From the Land of the Moon – Film Review

From the Land of the Moon – Film Review by Frank L

Director: Nicole Garcia
Writers: Milena Agus (based on the novel by), Natalie Carter (collaboration)
Stars: Marion Cotillard, Louis Garrel, Alex Brendemühl

Gabriele (Marion Cotillard) is a rebellious and tempestuous daughter of a bourgeois lavender farmer in Provence.
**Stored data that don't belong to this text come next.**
-- ==== Sys2Proof/Machine/KFlow.lean ====
section
/-! DEFINITION. Branches, calls, gates, traps and returns of the keeper cores (R429, R432, R438, R447 to R451, R460 to
R462). -/
namespace Sys2Proof.Machine

/-! ## Branch targets (R402, R430, R436) -/

/-- The targets of Bcc and CALL in the M profile. -/
def mTarget : Opnd → Bool | .pcrel _ => true | .a _ => true | .disp _ _ => true | _ => false

/-- A label of an L-profile branch: a word offset of `n` bits. -/
def lLabel (n : Nat) : Opnd → Bool | .pcrel v => fits (n + 2) v && v.toNat % 4 == 0 | _ => false

/-- A CODE word. -/
def codeOf (w : KWord) : Except Stop (BitVec 32) := if w.tag = .code then .ok w.val else .error (tagStop w.tag)

/-- The target of a branch at `pc`. -/
def targetOf (c : Nat) (pc : BitVec 32) (o : Opnd) (s : State) : Except Stop (BitVec 32) :=
  match o with
  | .pcrel v => .ok (pc + v)
  | .d i => codeOf ((bankNow s c).getD i.val)
  | .a i => codeOf ((bankNow s c).getA i.val)
  | .disp a v => do return (← codeOf ((bankNow s c).getA a.val)) + v
  | _ => .error undefStop

def jump (c : Nat) (a : BitVec 32) (s : State) : State := modCore c (Core.setPc a) s

/-- Bcc: a condition other than AL reads the flags, which may not depend on a secret. (Log entry 191: DEDUCED.) -/
def branch (c cc : Nat) (ok : Bool) (tgt : Opnd) (s : State) : State :=
  runInstr c (wordsOf s c [tgt]) (cc != 15 && ok) none (fun pc t => do
    need (cc == 14 || !(bankNow t c).fs) (tagStop .secret)
    let a ← targetOf c pc tgt t
    return if condHolds (bankNow t c) cc then jump c a t else t) s

/-- Bcc. -/
def execKBcc (c : Fin 4) (cc : Fin 16) (tgt : Opnd) (s : State) : Host.Outcome State Fault Refusal :=
  .next (branch c.val cc.val (if isM s c.val then mTarget tgt else lLabel 22 tgt) tgt s)

/-- BR: to a label, or through a register. -/
def execKBr (c : Fin 4) (tgt : Opnd) (s : State) : Host.Outcome State Fault Refusal :=
  .next (branch c.val 14 (if isM s c.val then mTarget tgt else lLabel 22 tgt || tgt.isReg) tgt s)

/-! ## The shadow stack (R461, R462) -/

def Core.part (k : Core) (ring : Nat) : Sstk :=
  match ring with | 0 => k.part0 | 1 => k.part1 | 2 => k.part2 | _ => k.part3

def Core.setPart (ring : Nat) (p : Sstk) (k : Core) : Core :=
  match ring with
  | 0 => { k with part0 := p } | 1 => { k with part1 := p } | 2 => { k with part2 := p } | _ => { k with part3 := p }

def Core.entry (k : Core) (i : Nat) : BitVec 32 := mget 0 k.sstk i

/-- An entry pushed on a ring's partition. -/
def Core.push (ring : Nat) (w : BitVec 32) (k : Core) : Core :=
  let p := k.part ring
  ({ k with sstk := mset 0 k.sstk p.top w }).setPart ring { p with top := p.top + 1 }

/-- `n` entries popped. -/
def Core.pop (ring n : Nat) (k : Core) : Core := k.setPart ring { k.part ring with top := (k.part ring).top - n }

/-- An entry's kind, its ring field, and its address without the low two or four bits (R462). -/
def entryKind (w : BitVec 32) : Nat := w.toNat % 4
def entryRingOf (w : BitVec 32) : Nat := fld w.toNat 3 2
def entryAddr (w : BitVec 32) : BitVec 32 := w &&& 0xFFFFFFFC#32
def entryA7 (w : BitVec 32) : BitVec 32 := w &&& 0xFFFFFFF0#32

def overflowStop (ring : Nat) : Stop := .exc ⟨0x0A, ring, none⟩
def underflowStop (ring : Nat) : Stop := .exc ⟨0x0B, ring, none⟩
def cfiStop (ring : Nat) (w : BitVec 32) : Stop := .exc ⟨0x0C, ring, some (entryAddr w).toNat⟩

/-- CALL (R438, R461), with PC at the return address. -/
def callTo (c : Nat) (a : BitVec 32) (s : State) : Except Stop State := do
  let k := getCore s c
  let ring := k.bank.ring
  need (decide ((k.part ring).top < (k.part ring).fin)) (overflowStop ring)
  let k1 := (k.setBank (k.bank.setA 6 ⟨k.pc, .code⟩)).push ring (entryAddr k.pc)
  return setCore c (k1.setPc a) s

/-- CALL. -/
def execKCall (c : Fin 4) (tgt : Opnd) (s : State) : Host.Outcome State Fault Refusal :=
  .next (runInstr c.val (wordsOf s c.val [tgt]) (if isM s c.val then mTarget tgt else lLabel 26 tgt || tgt.isReg) none
    (fun pc t => do
      let a ← targetOf c.val pc tgt t
      callTo c.val a t) s)

/-- RET (R438, R461). -/
def execKRet (c : Fin 4) (s : State) : Host.Outcome State Fault Refusal :=
  .next (runInstr c.val 1 true none (fun _ t => do
    let k := getCore t c.val
    let ring := k.bank.ring
    let p := k.part ring
    let a ← codeOf (k.bank.getA 6)
    need (decide (p.base < p.top)) (underflowStop ring)
    let w := k.entry (p.top - 1)
    need (entryKind w == 0 && entryAddr w == a) (cfiStop ring w)
    return setCore c.val ((k.pop ring 1).setPc a) t) s)

/-! ## Gates (R448 to R451) -/

/-- Word `w` of a gate. -/
def Core.gate (k : Core) (g w : Nat) : BitVec 32 := mget 0 k.gates (4 * g + w)

def gateTarget (w1 : BitVec 32) : Nat := fld w1.toNat 1 0

/-- The gate's frame and return entries, and the switch of stack, ring and PC (R450 steps 6 and 7). -/
def Core.enterGate (g : Nat) (k : Core) : Core :=
  let w1 := k.gate g 1
  let target := gateTarget w1
  let b := k.bank
  let switch := nbit w1.toNat 8 && b.ring != target
  let frame := if switch then entryA7 (b.getA 7).val ||| BitVec.ofNat 32 (4 * b.ring + 3) else BitVec.ofNat 32 (4 * b.ring + 2)
  let b1 := if switch then b.setA 7 ⟨k.gate g 2, .addr⟩ else b
  let k1 := (k.push target frame).push target (entryAddr k.pc ||| 1#32)
  (k1.setBank { b1 with ring := target }).setPc (k.gate g 0)

/-- CALLG through gate `g` (R450 steps 2 to 7). (Log entry 192: DEDUCED.) -/
def callGate (c g : Nat) (s : State) : Except Stop State := do
  let k := getCore s c
  let w1 := k.gate g 1
  let target := gateTarget w1
  let a7 := k.bank.getA 7
  need (!k.sb) privStop
  need (nbit w1.toNat 31 && nbit w1.toNat (4 + k.bank.ring)) (gateStop g)
  need (!(nbit w1.toNat 8 && k.bank.ring != target) || (a7.tag == .addr && a7.val.toNat % 16 == 0)) (busStop a7.val.toNat)
  need (decide ((k.part target).top + 2 ≤ (k.part target).fin)) (overflowStop target)
  return setCore c (k.enterGate g) s

/-- CALLG: a gate number, or a word tagged GATE. -/
def execKCallg (c : Fin 4) (g : Opnd) (s : State) : Host.Outcome State Fault Refusal :=
  let ok := match g with
    | .imm v => decide (v.toNat < 256)
    | _ => if isM s c.val then g.mOk else g.isReg
  .next (runInstr c.val (wordsOf s c.val [g]) ok none (fun pc t =>
    match g with
    | .imm v => callGate c.val v.toNat t
    | _ => do
      let (w, t1) ← readOp c.val 4 pc g t
      need (w.tag == .gate) (tagStop w.tag)
      callGate c.val (w.val.toNat % 256) t1) s)

/-- The return from a gate (R451); as every RETX it ends the reservation (R440). -/
def gateReturn (c : Nat) (s : State) : Except Stop State := do
  let k := getCore s c
  let ring := k.bank.ring
  let p := k.part ring
  let top := k.entry (p.top - 1)
  let frame := k.entry (p.top - 2)
  need (decide (p.base + 2 ≤ p.top)) (underflowStop ring)
  need (entryKind top == 1) (cfiStop ring top)
  need (2 ≤ entryKind frame) (cfiStop ring frame)
  let b := k.bank
  let b1 := if entryKind frame = 3 then b.setA 7 ⟨entryA7 frame, .addr⟩ else b
  return setCore c { ((k.pop ring 2).setBank { b1 with ring := entryRingOf frame }).setPc (entryAddr top) with resv := none } s

/-! ## TRAP and RETX (R452, R455, R460) -/

/-- TRAP. -/
def execKTrap (c : Fin 4) (n : Fin 256) (s : State) : Host.Outcome State Fault Refusal :=
  .next (runInstr c.val (wordsOf s c.val [.imm 0]) true none (fun _ t =>
    .ok (excEntry c.val ⟨2, n.val, none⟩ (getCore t c.val).pc t)) s)

/-- The return from an exception (R460), by a RETX at `pc`. -/
def excReturn (c : Nat) (pc : BitVec 32) (s : State) : Except Stop State := do
  let k := getCore s c
  let a ← codeOf (k.shadow.getA 6)
  if k.main.ring < k.entryRing then return lockupWith c ⟨0xC1, k.main.ring, none⟩ (jump c pc s)
  else return setCore c { k with sb := false, pc := a, resv := none } s

/-- RETX. -/
def execKRetx (c : Fin 4) (s : State) : Host.Outcome State Fault Refusal :=
  .next (runInstr c.val 1 true none (fun pc t =>
    if (getCore t c.val).sb then excReturn c.val pc t else gateReturn c.val t) s)

end Sys2Proof.Machine
end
She resents her dull existence. Her mother determines that a veteran of the Spanish Civil War José Rabascal (Alex Brendemühl), who is working on the lavender farm, will provide as a husband the necessary masculine hormones to sort her out. It is a loveless relationship but it produces a son, Marc, who is a gifted young piano player. In fact, when Rabascal is driving Gabriele and Marc to a piano competition in Lyon, they are caught in a traffic jam which enables Gabriele to see the name of a street. It is the street where one André Sauvage (Louis Garrel) lived, whom she had come to love when they both were patients in a swish Alpine clinic dealing with their respective maladies. Her problem was kidney stones. His was a veteran of the Indochina conflict and was suffering the after-effects, which had left him languid, listless and with a limp but undoubtedly handsome. In a series of flashbacks, the story moves from Provence, to la Ciotat a coastal town where the long suffering Rabascal builds a family home for Gabriele, then to the Swiss clinic and finally back to Lyon.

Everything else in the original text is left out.